Check the appropriate box below if the Form 8-K filing is intended to simultaneously satisfy the filing obligation of the registrant under any of the following provisions:

[ ] Written communications pursuant to Rule 425 under the Securities Act (17 CFR 230.425)

[ ] Soliciting material pursuant to Rule 14a-12 under the Exchange Act (17 CFR 240.14a-12)

[ ] Pre-commencement communications pursuant to Rule 14d-2(b) under the Exchange Act (17 CFR 240.14d-2(b))

[ ] Pre-commencement communications pursuant to Rule 13e-4(c) under the Exchange Act (17 CFR 240.13e-4(c))

 



ITEM 1.01. ENTRY INTO A MATERIAL DEFINITIVE AGREEMENT.

     On March 9, 2013, All-American Golf Center, Inc. (“AAGC”) the majority owned subsidiary of All-American SportPark, Inc. (the "Company") entered into an amendment to its Customer Agreement with Callaway Golf Company (“Callaway”) dated June 19, 2009 (the “Amendment”). The effective date of the Amendment is January 20, 2013. The Amendment provides that AAGC is to use all reasonable efforts to negotiate and enter into a non-exclusive written contract with an alternative retail branding partner.
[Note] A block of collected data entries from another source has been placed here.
/-- R329, R348: images that hold and are not older than their counters bring the package up, with every crown domain at step 56, clean memory and
world 0; a fuse out of order, or an image that does not hold, stops the boot untrained. R350: a core to be retired loses its blocks, then its place
is taken by a spare. R351: what the management sideband reads and asks. The model's choices here: boot takes three images, of which the weight
tables need no signature, and the telemetry gives the powers measured and free values for what no register of the spec holds (DESIGN CHOICE,
assumption 67); the sideband reset leaves the fuses, the agenda and the model's counters, and the log's bytes are those given (DEDUCED,
assumption 68); the cores that fail the self-test are an operand of boot (DEDUCED, assumption 100). -/
def Obligations.BootAndSideband : Prop :=
  (∀ (s : State) a b c rest bad, s.boot = 0 → s.ready = false → (∀ k < 16, outOfOrder s.trust k = false) → stageOk (completeFuses s.trust) a = true →
    stageOk (completeFuses s.trust) c = true →
    ∃ t, exec (.boot ⟨a :: b :: c :: rest, bad⟩) s = .next t ∧ booted t ∧
      (∀ k < 1536, ∀ p, (s.core k).phys = some p → 34 * clusterOf k + p ∈ bad → p < 34 → (∀ j < 32, 32 * clusterOf k + j ≠ k →
        (s.core (32 * clusterOf k + j)).phys ≠ some p) → (t.core k).remap = true) ∧
      t.trust.fm = [a, b, c].foldl (fun m i => Config.sha3 (natBytes 32 m.toNat ++ natBytes 32 i.digest.toNat)) 0#256) ∧
  (∀ (s : State) l bad k, s.boot = 0 → s.ready = false → (List.range 16).find? (outOfOrder s.trust) = some k →
    exec (.boot ⟨l, bad⟩) s = .next { s with boot := 2, trust := { s.trust with bootLog := s.trust.bootLog ++ [.fuse k] } }) ∧
  (∀ (s : State) a b c rest bad, s.boot = 0 → s.ready = false → (∀ k < 16, outOfOrder s.trust k = false) → stageOk (completeFuses s.trust) a = false →
    ∃ t, exec (.boot ⟨a :: b :: c :: rest, bad⟩) s = .next t ∧ t.ready = false ∧ t.trust.links = s.trust.links ∧ t.boot = 3 ∧
      t.trust.bootLog = s.trust.bootLog ++ [.check 3]) ∧
  (∀ k (s : State), k < 1536 → (s.core k).remap = true → (∀ b ∈ s.blocks, b.2.home = k → b.2.phase.onCore = false) → (s.core k).wc = [] →
    ∃ t n, exec (.coreRemap k) s = .next t ∧ bytesKept s t ∧ (t.core k).remap = false ∧ (t.core k).phys = n ∧ (t.core k).errs = 0 ∧
      (∀ p, n = some p → p < 34 ∧ 34 * clusterOf k + p ∉ t.retired ∧ ∀ j < 32, 32 * clusterOf k + j ≠ k → (s.core (32 * clusterOf k + j)).phys ≠ some p) ∧
      ∀ p, (s.core k).phys = some p → 34 * clusterOf k + p ∈ t.retired) ∧
  (∀ k (s : State) b B, k < 1536 → (s.core k).remap = true → tget? s.blocks b = some B → B.phase = .resident → B.home = k →
    ∃ t, exec (.coreRemap k) s = .next t ∧ bytesKept s t ∧ (tget? t.blocks b).map (·.phase) = some .saving) ∧
  (∀ s : State, ∃ t, exec .sidebandReadIdentity s = .next t ∧ { t with reply := s.reply } = s ∧
    t.reply = Config.mldsaPublic idSeed ++ Config.mlkemPublic (Config.shake64 (natBytes 32 Config.deviceSecret.toNat ++
      [0x41#8, 0x58#8, 0x4E#8, 0x2D#8, 0x4B#8, 0x45#8, 0x4D#8])) ++ Config.certificateChain ++ natBytes 32 kid.toNat ++ natBytes 32 s.trust.fm.toNat) ∧
  (∀ s : State, ∃ t, exec .sidebandReadTelemetry s = .next t ∧ { t with reply := s.reply, free := s.free } = s ∧
    t.reply.take 328 = (List.range 41).flatMap fun d => natBytes 8 (intBits 64 (s.energy.prevM.getD d 0))) ∧
  (∀ s : State, ∃ t, exec .sidebandReadLogs s = .next t ∧ { t with reply := s.reply } = s ∧
    t.reply = s.trust.bootLog.flatMap fun f => match f with
      | .fuse c => [1#8, BitVec.ofNat 8 c]
      | .check n => [2#8, BitVec.ofNat 8 n]) ∧
  (∀ w (s : State), ∃ t, exec (.sidebandLeaseFloor w) s = .next t ∧ t.energy.floor = w ∧
    ∀ d < 24, (t.die d).lceil = leaseCeiling { s with energy := { s.energy with floor := w } } d) ∧
  (∀ d k (s : State), d < 24 → (s.die d).inService = true →
    ∃ t, exec (.sidebandRetire d k true) s = .next t ∧ (t.die d).inService = false ∧ bytesKept s t ∧
      ∀ b B, tget? t.blocks b = some B → dieOf B.home = d → B.phase ≠ .resident) ∧
  (∀ d k n (s : State), d < 24 → k < 68 → (List.range 32).find? (fun n => (s.core (32 * (2 * d + k / 34) + n)).phys == some (k % 34)) = some n →
    exec (.sidebandRetire d k false) s = .next (s.modCore (32 * (2 * d + k / 34) + n) fun C => { C with remap := true })) ∧
  (∀ s : State, exec .sidebandReset s = .next { State.reset with
    agenda := s.agenda, free := s.free, nextId := s.nextId, trust := { Trust.reset with fuses := s.trust.fuses } })

end Statements
end

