-- ==== Sys2Proof/Laws/Tables.lean ====
section
/-!
SUPPORT. Tables, lists of lanes and byte storage: what a read gives after a write, and the canonical form.
-/

namespace Sys2Proof.Machine

/-! ### Tables -/

section
variable {α : Type}

@[simp] theorem tget?_nil (k : Nat) : tget? ([] : Tab α) k = none := rfl
@[simp] theorem tgetD_nil (k : Nat) (d : α) : tgetD ([] : Tab α) k d = d := rfl

@[simp] theorem tget?_tset_self (t : Tab α) (k : Nat) (v : α) : tget? (tset t k v) k = some v := by
  induction t with
  | nil => simp [tset, tget?]
  | cons x r ih =>
    obtain ⟨a, w⟩ := x
    simp only [tset]; split
    · simp [tget?]
    · split
      · simp [tget?]
      · have : a ≠ k := fun h => by subst h; simp_all
        simp [tget?, this, ih]

theorem tget?_tset_ne (t : Tab α) {k j : Nat} (v : α) (h : j ≠ k) : tget? (tset t k v) j = tget? t j := by
  induction t with
  | nil => simp [tset, tget?, Ne.symm h]
  | cons x r ih =>
    obtain ⟨a, w⟩ := x
    simp only [tset]; split
    · simp [tget?, Ne.symm h]
    · split
      · next h2 => subst h2; simp [tget?, Ne.symm h]
      · simp only [tget?]; split
        · rfl
        · exact ih

theorem tget?_tset (t : Tab α) (k j : Nat) (v : α) : tget? (tset t k v) j = if j = k then some v else tget? t j := by
  split
  · next h => subst h; exact tget?_tset_self t j v
  · next h => exact tget?_tset_ne t v h

@[simp] theorem tget?_tdel_self (t : Tab α) (k : Nat) : tget? (tdel t k) k = none := by
  induction t with
  | nil => rfl
  | cons x r ih =>
    obtain ⟨a, w⟩ := x
    simp only [tdel]; split
    · exact ih
    · next h => simp [tget?, h, ih]

theorem tget?_tdel_ne (t : Tab α) {k j : Nat} (h : j ≠ k) : tget? (tdel t k) j = tget? t j := by
  induction t with
  | nil => rfl
  | cons x r ih =>
    obtain ⟨a, w⟩ := x
    simp only [tdel]; split
    · next h2 => subst h2; simp [tget?, Ne.symm h, ih]
    · simp only [tget?]; split
      · rfl
      · exact ih

theorem tget?_tdel (t : Tab α) (k j : Nat) : tget? (tdel t k) j = if j = k then none else tget? t j := by
  split
  · next h => subst h; exact tget?_tdel_self t j
  · next h => exact tget?_tdel_ne t h

theorem tgetD_tset (t : Tab α) (k j : Nat) (v d : α) : tgetD (tset t k v) j d = if j = k then v else tgetD t j d := by
  unfold tgetD; rw [tget?_tset]; split <;> rfl
@[simp] theorem tgetD_tset_self (t : Tab α) (k : Nat) (v d : α) : tgetD (tset t k v) k d = v := by simp [tgetD_tset]
theorem tgetD_tset_ne (t : Tab α) {k j : Nat} (v d : α) (h : j ≠ k) : tgetD (tset t k v) j d = tgetD t j d := by
  simp [tgetD_tset, h]

theorem tget?_tmod (t : Tab α) (k j : Nat) (f : α → α) :
    tget? (tmod t k f) j = if j = k then (tget? t k).map f else tget? t j := by
  unfold tmod
  cases h : tget? t k with
  | none =>
    by_cases e : j = k
    · subst e; simp [h]
    · simp [e]
  | some v => simp only [tget?_tset, Option.map_some]
@[simp] theorem tget?_tmod_self (t : Tab α) (k : Nat) (f : α → α) : tget? (tmod t k f) k = (tget? t k).map f := by simp [tget?_tmod]
theorem tget?_tmod_ne (t : Tab α) {k j : Nat} (f : α → α) (h : j ≠ k) : tget? (tmod t k f) j = tget? t j := by simp [tget?_tmod, h]

variable [DecidableEq α]

theorem tgetD_tput (t : Tab α) (k j : Nat) (v d : α) : tgetD (tput t k v d) j d = if j = k then v else tgetD t j d := by
  unfold tput
  by_cases hv : v = d
  · rw [if_pos hv]; unfold tgetD; rw [tget?_tdel]; split
    · exact hv.symm
    · rfl
  · rw [if_neg hv, tgetD_tset]
@[simp] theorem tgetD_tput_self (t : Tab α) (k : Nat) (v d : α) : tgetD (tput t k v d) k d = v := by simp [tgetD_tput]
theorem tgetD_tput_ne (t : Tab α) {k j : Nat} (v d : α) (h : j ≠ k) : tgetD (tput t k v d) j d = tgetD t j d := by
  simp [tgetD_tput, h]
end

/-! ### Byte storage -/

theorem cellsGet_cellsPut (m : List Host.Cell) (a x : Nat) (b : Byte) :
    cellsGet (cellsPut m a b) x = if x = a then b else cellsGet m x := tgetD_tput m a x b 0#8

theorem cellsGet_cellsWrite (m : List Host.Cell) (a : Nat) (bs : List Byte) (x : Nat) :
    cellsGet (cellsWrite m a bs) x = if a ≤ x ∧ x < a + bs.length then bs.getD (x - a) 0#8 else cellsGet m x := by
  induction bs generalizing m a with
  | nil =>
    have : ¬(a ≤ x ∧ x < a + ([] : List Byte).length) := by simp only [List.length_nil]; omega
    simp only [cellsWrite, if_neg this]
  | cons b r ih =>
    simp only [cellsWrite, ih, cellsGet_cellsPut, List.length_cons]
    by_cases h : x = a
    · subst h
      have : ¬(x + 1 ≤ x ∧ x < x + 1 + r.length) := by omega
      rw [if_neg this, if_pos rfl, if_pos ⟨by omega, by omega⟩]; simp
    · by_cases h2 : a + 1 ≤ x ∧ x < a + 1 + r.length
      · rw [if_pos h2, if_pos ⟨by omega, by omega⟩]
        have : x - a = (x - (a + 1)) + 1 := by omega
        rw [this]; rfl
      · rw [if_neg h2, if_neg h, if_neg (by omega)]

/-- A byte read after a write of bytes. -/
theorem Ram.get_write (r : Ram) (a : Nat) (bs : List Byte) (x : Nat) :
    (r.write a bs).get x = if a ≤ x ∧ x < a + bs.length then bs.getD (x - a) 0#8 else r.get x :=
  cellsGet_cellsWrite r.bytes a bs x

theorem Ram.get_writeCap (r : Ram) (a : Nat) (bs : List Byte) (t : Bool) (x : Nat) :
    (r.writeCap a bs t).get x = (r.write a bs).get x := by unfold Ram.writeCap; split <;> rfl

theorem mem_granules {a n g : Nat} (h : g ∈ granules a n) : a / 16 ≤ g := by
  unfold granules at h; split at h
  · simp at h
  · simp at h; omega

/-- A write clears the tags of the granules it touches (R101). -/
theorem Ram.tag_write (r : Ram) (a : Nat) (bs : List Byte) (x : Nat) :
    (r.write a bs).tag x = (r.tag x && !(granules a bs.length).contains (x / 16)) := by
  unfold Ram.tag Ram.write
  by_cases h : x / 16 ∈ granules a bs.length
  · simp [List.contains_iff_mem, List.mem_filter, h]
  · simp [List.contains_iff_mem, List.mem_filter, h]

/-! ### The canonical form -/

/-- No key of a table lies below a. -/
def above {α : Type} (a : Nat) (t : Tab α) : Prop := ∀ x ∈ t, a < x.1

theorem cellsWf_cons {a : Nat} {b : Byte} {r : List Host.Cell} : cellsWf ((a, b) :: r) = true ↔ b ≠ 0#8 ∧ above a r ∧ cellsWf r = true := by
  induction r generalizing a b with
  | nil => simp [cellsWf, above]
  | cons x r ih =>
    obtain ⟨a', b'⟩ := x
    constructor
    · intro h
      simp only [cellsWf, Bool.and_eq_true, bne_iff_ne, ne_eq, decide_eq_true_eq] at h
      obtain ⟨⟨hb, ha⟩, hr⟩ := h
      refine ⟨hb, ?_, hr⟩
      have := (ih.mp hr).2.1
      intro y hy
      rcases List.mem_cons.mp hy with rfl | hy
      · exact ha
      · exact Nat.lt_trans ha (this y hy)
    · rintro ⟨hb, ha, hr⟩
      simp only [cellsWf, Bool.and_eq_true, bne_iff_ne, ne_eq, decide_eq_true_eq]
      exact ⟨⟨hb, ha _ (List.mem_cons_self ..)⟩, hr⟩

theorem above_tdel {α : Type} {a : Nat} {t : Tab α} (k : Nat) (h : above a t) : above a (tdel t k) := by
  induction t with
  | nil => exact h
  | cons x r ih =>
    obtain ⟨c, w⟩ := x
    have hr : above a r := fun y hy => h y (List.mem_cons_of_mem _ hy)
    simp only [tdel]; split
    · exact ih hr
    · intro y hy
      rcases List.mem_cons.mp hy with rfl | hy
      · exact h _ (List.mem_cons_self ..)
      · exact ih hr y hy

theorem above_tset {α : Type} {a : Nat} {t : Tab α} (k : Nat) (v : α) (hk : a < k) (h : above a t) : above a (tset t k v) := by
  induction t with
  | nil => intro y hy; simp [tset] at hy; subst hy; exact hk
  | cons x r ih =>
    obtain ⟨c, w⟩ := x
    have hr : above a r := fun y hy => h y (List.mem_cons_of_mem _ hy)
    simp only [tset]; split
    · intro y hy
      rcases List.mem_cons.mp hy with rfl | hy
      · exact hk
      · exact h y hy
    · split
      · intro y hy
        rcases List.mem_cons.mp hy with rfl | hy
        · exact hk
        · exact hr y hy
      · intro y hy
        rcases List.mem_cons.mp hy with rfl | hy
        · exact h _ (List.mem_cons_self ..)
        · exact ih hr y hy

theorem cellsWf_tdel {m : List Host.Cell} (k : Nat) (h : cellsWf m = true) : cellsWf (tdel m k) = true := by
  induction m with
  | nil => rfl
  | cons x r ih =>
    obtain ⟨c, w⟩ := x
    have h' := cellsWf_cons.mp h
    simp only [tdel]; split
    · exact ih h'.2.2
    · exact cellsWf_cons.mpr ⟨h'.1, above_tdel k h'.2.1, ih h'.2.2⟩

theorem cellsWf_tset {m : List Host.Cell} (k : Nat) (b : Byte) (hb : b ≠ 0#8) (h : cellsWf m = true) : cellsWf (tset m k b) = true := by
  induction m with
  | nil => simp [tset, cellsWf, hb]
  | cons x r ih =>
    obtain ⟨c, w⟩ := x
    have h' := cellsWf_cons.mp h
    simp only [tset]; split
    · next hk =>
      refine cellsWf_cons.mpr ⟨hb, ?_, h⟩
      intro y hy
      rcases List.mem_cons.mp hy with rfl | hy
      · exact hk
      · exact Nat.lt_trans hk (h'.2.1 y hy)
    · split
      · next hk => subst hk; exact cellsWf_cons.mpr ⟨hb, h'.2.1, h'.2.2⟩
      · exact cellsWf_cons.mpr ⟨h'.1, above_tset k b (by omega) h'.2.1, ih h'.2.2⟩

/-- Writing a byte keeps the canonical form. -/
theorem cellsWf_cellsPut {m : List Host.Cell} (a : Nat) (b : Byte) (h : cellsWf m = true) : cellsWf (cellsPut m a b) = true := by
  unfold cellsPut tput; split
  · exact cellsWf_tdel a h
  · next hb => exact cellsWf_tset a b hb h

/-- Writing bytes keeps the canonical form. -/
theorem cellsWf_cellsWrite {m : List Host.Cell} (a : Nat) (bs : List Byte) (h : cellsWf m = true) : cellsWf (cellsWrite m a bs) = true := by
  induction bs generalizing m a with
  | nil => exact h
  | cons b r ih => exact ih (a + 1) (cellsWf_cellsPut a b h)

theorem cellsWf_write {r : Ram} (a : Nat) (bs : List Byte) (h : cellsWf r.bytes = true) : cellsWf (r.write a bs).bytes = true :=
  cellsWf_cellsWrite a bs h

theorem cellsWf_writeCap {r : Ram} (a : Nat) (bs : List Byte) (t : Bool) (h : cellsWf r.bytes = true) :
    cellsWf (r.writeCap a bs t).bytes = true := by unfold Ram.writeCap; split <;> exact cellsWf_write a bs h

theorem cellsWf_clearTag {r : Ram} (g : Nat) (h : cellsWf r.bytes = true) : cellsWf (r.clearTag g).bytes = true := h

end Sys2Proof.Machine
end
In the event that AAGC is successful in executing a written contract with an alternative retail branding partner, the Customer Agreement will terminate on June 30, 2013. In the event that an agreement with an alternative retailed branding partner is not entered into by June 30, 2013, the Customer Agreement will terminate on that date but AAGC will have the right to continue to operate its Callaway Golf Center using the Callaway name and trademarks for the term of the land lease on the property.

     Pursuant to the terms of the Amendment, Callaway is not required to pay any marketing funds or other fees or expenses required under the Customer Agreement during the first two quarters of 2013. The Amendment also provides that Callaway may, at its option, continue to feature its products in a second position at the Callaway Golf Center after termination of Customer Agreement, under certain terms and conditions.

SIGNATURE

     Pursuant to the requirements of the Securities Exchange Act of 1934, the Registrant has duly caused this report to be signed on its behalf by the undersigned hereunto duly authorized.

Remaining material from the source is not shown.